= TASK MATERIAL =
——————————

-- ==== Sys2Proof/Decode.lean ====
section
/-!
DEFINITION. The command word (R70): its two fields, the opcode map (R71), decoding, which is total and rejects by
name (R73, R74), and the encoder, written from the same map.
A command is one 32-bit word written to CMD; it is not fetched from a memory (R64), so the decoder takes the word.
-/

namespace Sys2Proof

/-- Why a command word is not a command (R73, R74). Either way it completes with IllegalCommand. -/
inductive DecodeError where
  /-- bits 31:8 are not zero (R70) -/
  | mbzNonzero (mbz : BitVec 24)
  /-- the MBZ field is zero and OPC is not in the opcode map (R74) -/
  | reservedOpcode (opc : BitVec 8)
deriving DecidableEq, Repr

/-- The OPC field, bits 7:0 (R70). -/
def opcField (w : Word) : BitVec 8 := w.extractLsb' 0 8

/-- The MBZ field, bits 31:8 (R70). -/
def mbzField (w : Word) : BitVec 24 := w.extractLsb' 8 24

/-- The opcode map of R71. -/
def opcodeMap : List (BitVec 8 × Instr) :=
  [ (0x01, .crcInit), (0x02, .crcFeed),
    (0x10, .tagConstruct), (0x11, .tagParse),
    (0x20, .chunkSet), (0x21, .chunkCrc), (0x22, .chunkSerialize), (0x23, .chunkParse),
    (0x30, .streamOpen), (0x31, .streamNext), (0x32, .sigEmit) ]

/-- Decoding a command word (R73): the MBZ field first, then the opcode map. -/
def decode (w : Word) : Except DecodeError Instr :=
  if mbzField w ≠ 0 then .error (.mbzNonzero (mbzField w))
  else
    match opcodeMap.lookup (opcField w) with
    | some i => .ok i
    | none => .error (.reservedOpcode (opcField w))

/-- The command word of a command (R71, column "word"). -/
def encode : Instr → Word
  | .crcInit => 0x00000001
  | .crcFeed => 0x00000002
  | .tagConstruct => 0x00000010
  | .tagParse => 0x00000011
  | .chunkSet => 0x00000020
  | .chunkCrc => 0x00000021
  | .chunkSerialize => 0x00000022
  | .chunkParse => 0x00000023
  | .streamOpen => 0x00000030
  | .streamNext => 0x00000031
  | .sigEmit => 0x00000032

/-- A command word from `nbits` bits numbered as spec/opcode_table.json numbers them; the bits above are 0 (log entry 14). -/
def tableWord (nbits w : Nat) : Word := BitVec.ofNat 32 (w % 2 ^ nbits)

/-- The command the decoder reads from a table row's bits. -/
def decodeTableWord (nbits w : Nat) : Option Instr :=
  match decode (tableWord nbits w) with
  | .ok i => some i
  | .error _ => none

end Sys2Proof
end

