/-- R22, R223: an error is not sticky. What a command does depends neither on STATUS.ERR, nor on STATUS.END, nor on CMD's stored
value: it answers the same as if they read otherwise (CMD keeps its stored value). -/
def Obligations.CommandsIgnoreErrEndAndCmd : Prop :=
  ∀ (i : Instr) (s : State) (e : Option CmdError) (b : Bool) (w : Word),
    exec i { s with err := e, endFlag := b } = exec i s
      ∧ ∀ t, exec i s = .next t → exec i { s with cmd := w } = .next { t with cmd := w }

/-- R22: END is 1 after a command exactly when it was a STREAM_NEXT that found its open stream exhausted. In a state that
meets the invariants that is ST_CUR = ST_END; that a cursor past the end counts as exhausted in other states is the model's
choice (log entry 7). -/
def Obligations.EndOnlyAtExhaustion : Prop :=
  ∀ (i : Instr) (s t : State), exec i s = .next t →
    (t.endFlag = true ↔ i = .streamNext ∧ s.stActive = true ∧ s.stEnd.toNat ≤ s.stCur.toNat)
      ∧ (t.endFlag = true → t.err = none ∧ t.stActive = false) ∧ t.pending = none
      ∧ (StateInv s → (t.endFlag = true ↔ i = .streamNext ∧ s.stActive = true ∧ s.stCur = s.stEnd))

/-- R59, R232: in a state that meets the invariants a command completes, or it reads an unwritten cell; it never reads outside
IBUF and never stops for another reason. The commands that read no buffer always complete, in any state. -/
def Obligations.CommandsCompleteOrReadUnwritten : Prop :=
  (∀ (i : Instr) (s : State), StateInv s → (∃ t, exec i s = .next t) ∨ exec i s = .fault .unwrittenRead)
    ∧ (∀ (i : Instr) (s : State), i ∈ [.crcInit, .tagConstruct, .chunkSet, .sigEmit] → ∃ t, exec i s = .next t)

/-! ### Invariants -/

/-- R40 and the form of the buffers: every step keeps the invariants, whichever agent moves. -/
def Obligations.StepKeepsInvariant : Prop :=
  ∀ s t : State, StateInv s → step s = .next t → StateInv t

/-- R251 with R40: the state after reset meets the invariants, for any sizes that R6 allows. -/
def Obligations.ResetMeetsInvariant : Prop :=
  (∀ c : Config, c.Wf → StateInv (State.resetWith c)) ∧ StateInv State.reset

/-- R22, R221: the STATUS word, field by field, the reserved bits 7:5 and 31:16 being 0; and the code of each outcome. -/
def Obligations.StatusWordFields : Prop :=
  (errField none = 0x00#8 ∧ errField (some .invalidByte) = 0x01#8 ∧ errField (some .invalidLength) = 0x02#8
    ∧ errField (some .invalidSignature) = 0x03#8 ∧ errField (some .lengthMismatch) = 0x04#8
    ∧ errField (some .invalidCrc) = 0x05#8 ∧ errField (some .invalidChunkType) = 0x06#8
    ∧ errField (some .illegalCommand) = 0x10#8 ∧ errField (some .rangeError) = 0x11#8
    ∧ errField (some .outputOverflow) = 0x12#8 ∧ errField (some .noTag) = 0x13#8
    ∧ errField (some .noChunk) = 0x14#8 ∧ errField (some .streamNotOpen) = 0x15#8)
  ∧ ∀ s : State,
    s.statusWord.getLsbD 0 = s.busy ∧ s.statusWord.getLsbD 1 = s.endFlag
      ∧ s.statusWord.getLsbD 2 = s.tagValid ∧ s.statusWord.getLsbD 3 = s.chValid
      ∧ s.statusWord.getLsbD 4 = s.stActive ∧ s.statusWord.extractLsb' 5 3 = 0
      ∧ s.statusWord.extractLsb' 8 8 = errField s.err ∧ s.statusWord.extractLsb' 16 16 = 0
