/-! ### State.emit -/

@[simp] theorem State.emit_cfg (s : State) (bs : List Byte) : (s.emit bs).cfg = s.cfg := rfl
@[simp] theorem State.emit_cmd (s : State) (bs : List Byte) : (s.emit bs).cmd = s.cmd := rfl
@[simp] theorem State.emit_argAddr (s : State) (bs : List Byte) : (s.emit bs).argAddr = s.argAddr := rfl
@[simp] theorem State.emit_argLen (s : State) (bs : List Byte) : (s.emit bs).argLen = s.argLen := rfl
@[simp] theorem State.emit_tagIn (s : State) (bs : List Byte) : (s.emit bs).tagIn = s.tagIn := rfl
@[simp] theorem State.emit_tag (s : State) (bs : List Byte) : (s.emit bs).tag = s.tag := rfl
@[simp] theorem State.emit_tagValid (s : State) (bs : List Byte) : (s.emit bs).tagValid = s.tagValid := rfl
@[simp] theorem State.emit_chType (s : State) (bs : List Byte) : (s.emit bs).chType = s.chType := rfl
@[simp] theorem State.emit_chPoff (s : State) (bs : List Byte) : (s.emit bs).chPoff = s.chPoff := rfl
@[simp] theorem State.emit_chLen (s : State) (bs : List Byte) : (s.emit bs).chLen = s.chLen := rfl
@[simp] theorem State.emit_chValid (s : State) (bs : List Byte) : (s.emit bs).chValid = s.chValid := rfl
@[simp] theorem State.emit_chCrc (s : State) (bs : List Byte) : (s.emit bs).chCrc = s.chCrc := rfl
@[simp] theorem State.emit_crcAcc (s : State) (bs : List Byte) : (s.emit bs).crcAcc = s.crcAcc := rfl
@[simp] theorem State.emit_outPtr (s : State) (bs : List Byte) : (s.emit bs).outPtr = BitVec.ofNat 32 (s.outPtr.toNat + bs.length) := rfl
@[simp] theorem State.emit_stCur (s : State) (bs : List Byte) : (s.emit bs).stCur = s.stCur := rfl
@[simp] theorem State.emit_stEnd (s : State) (bs : List Byte) : (s.emit bs).stEnd = s.stEnd := rfl
@[simp] theorem State.emit_stCount (s : State) (bs : List Byte) : (s.emit bs).stCount = s.stCount := rfl
@[simp] theorem State.emit_stActive (s : State) (bs : List Byte) : (s.emit bs).stActive = s.stActive := rfl
@[simp] theorem State.emit_endFlag (s : State) (bs : List Byte) : (s.emit bs).endFlag = s.endFlag := rfl
@[simp] theorem State.emit_err (s : State) (bs : List Byte) : (s.emit bs).err = s.err := rfl
@[simp] theorem State.emit_pending (s : State) (bs : List Byte) : (s.emit bs).pending = s.pending := rfl
@[simp] theorem State.emit_ibuf (s : State) (bs : List Byte) : (s.emit bs).ibuf = s.ibuf := rfl
@[simp] theorem State.emit_obuf (s : State) (bs : List Byte) : (s.emit bs).obuf = memWriteBytes s.obuf s.outPtr.toNat bs := rfl
@[simp] theorem State.emit_faulted (s : State) (bs : List Byte) : (s.emit bs).faulted = s.faulted := rfl
@[simp] theorem State.emit_program (s : State) (bs : List Byte) : (s.emit bs).program = s.program := rfl
@[simp] theorem State.emit_hostPos (s : State) (bs : List Byte) : (s.emit bs).hostPos = s.hostPos := rfl
@[simp] theorem State.emit_recorded (s : State) (bs : List Byte) : (s.emit bs).recorded = s.recorded := rfl
@[simp] theorem State.emit_turns (s : State) (bs : List Byte) : (s.emit bs).turns = s.turns := rfl
@[simp] theorem State.emit_draws (s : State) (bs : List Byte) : (s.emit bs).draws = s.draws := rfl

——————————

Of the lines above, extract only those from the line with "value: it answers" to the line with "(some .lengthMismatch) = 0x04#8", both included, exactly as written.

= TASK OUTPUT =
value: it answers the same as if they read otherwise (CMD keeps its stored value). -/
def Obligations.CommandsIgnoreErrEndAndCmd : Prop :=
  ∀ (i : Instr) (s : State) (e : Option CmdError) (b : Bool) (w : Word),
    exec i { s with err := e, endFlag := b } = exec i s
      ∧ ∀ t, exec i s = .next t → exec i { s with cmd := w } = .next { t with cmd := w }

/-- R22: END is 1 after a command exactly when it was a STREAM_NEXT that found its open stream exhausted. In a state that
meets the invariants that is ST_CUR = ST_END; that a cursor past the end counts as exhausted in other states is the model's
choice (log entry 7). -/
def Obligations.EndOnlyAtExhaustion : Prop :=
  ∀ (i : Instr) (s t : State), exec i s = .next t →
    (t.endFlag = true ↔ i = .streamNext ∧ s.stActive = true ∧ s.stEnd.toNat ≤ s.stCur.toNat)
      ∧ (t.endFlag = true → t.err = none ∧ t.stActive = false) ∧ t.pending = none
      ∧ (StateInv s → (t.endFlag = true ↔ i = .streamNext ∧ s.stActive = true ∧ s.stCur = s.stEnd))

/-- R59, R232: in a state that meets the invariants a command completes, or it reads an unwritten cell; it never reads outside
IBUF and never stops for another reason. The commands that read no buffer always complete, in any state. -/
def Obligations.CommandsCompleteOrReadUnwritten : Prop :=
  (∀ (i : Instr) (s : State), StateInv s → (∃ t, exec i s = .next t) ∨ exec i s = .fault .unwrittenRead)
    ∧ (∀ (i : Instr) (s : State), i ∈ [.crcInit, .tagConstruct, .chunkSet, .sigEmit] → ∃ t, exec i s = .next t)

/-! ### Invariants -/

/-- R40 and the form of the buffers: every step keeps the invariants, whichever agent moves. -/
def Obligations.StepKeepsInvariant : Prop :=
  ∀ s t : State, StateInv s → step s = .next t → StateInv t

/-- R251 with R40: the state after reset meets the invariants, for any sizes that R6 allows. -/
def Obligations.ResetMeetsInvariant : Prop :=
  (∀ c : Config, c.Wf → StateInv (State.resetWith c)) ∧ StateInv State.reset

/-- R22, R221: the STATUS word, field by field, the reserved bits 7:5 and 31:16 being 0; and the code of each outcome. -/
def Obligations.StatusWordFields : Prop :=
  (errField none = 0x00#8 ∧ errField (some .invalidByte) = 0x01#8 ∧ errField (some .invalidLength) = 0x02#8
    ∧ errField (some .invalidSignature) = 0x03#8 ∧ errField (some .lengthMismatch) = 0x04#8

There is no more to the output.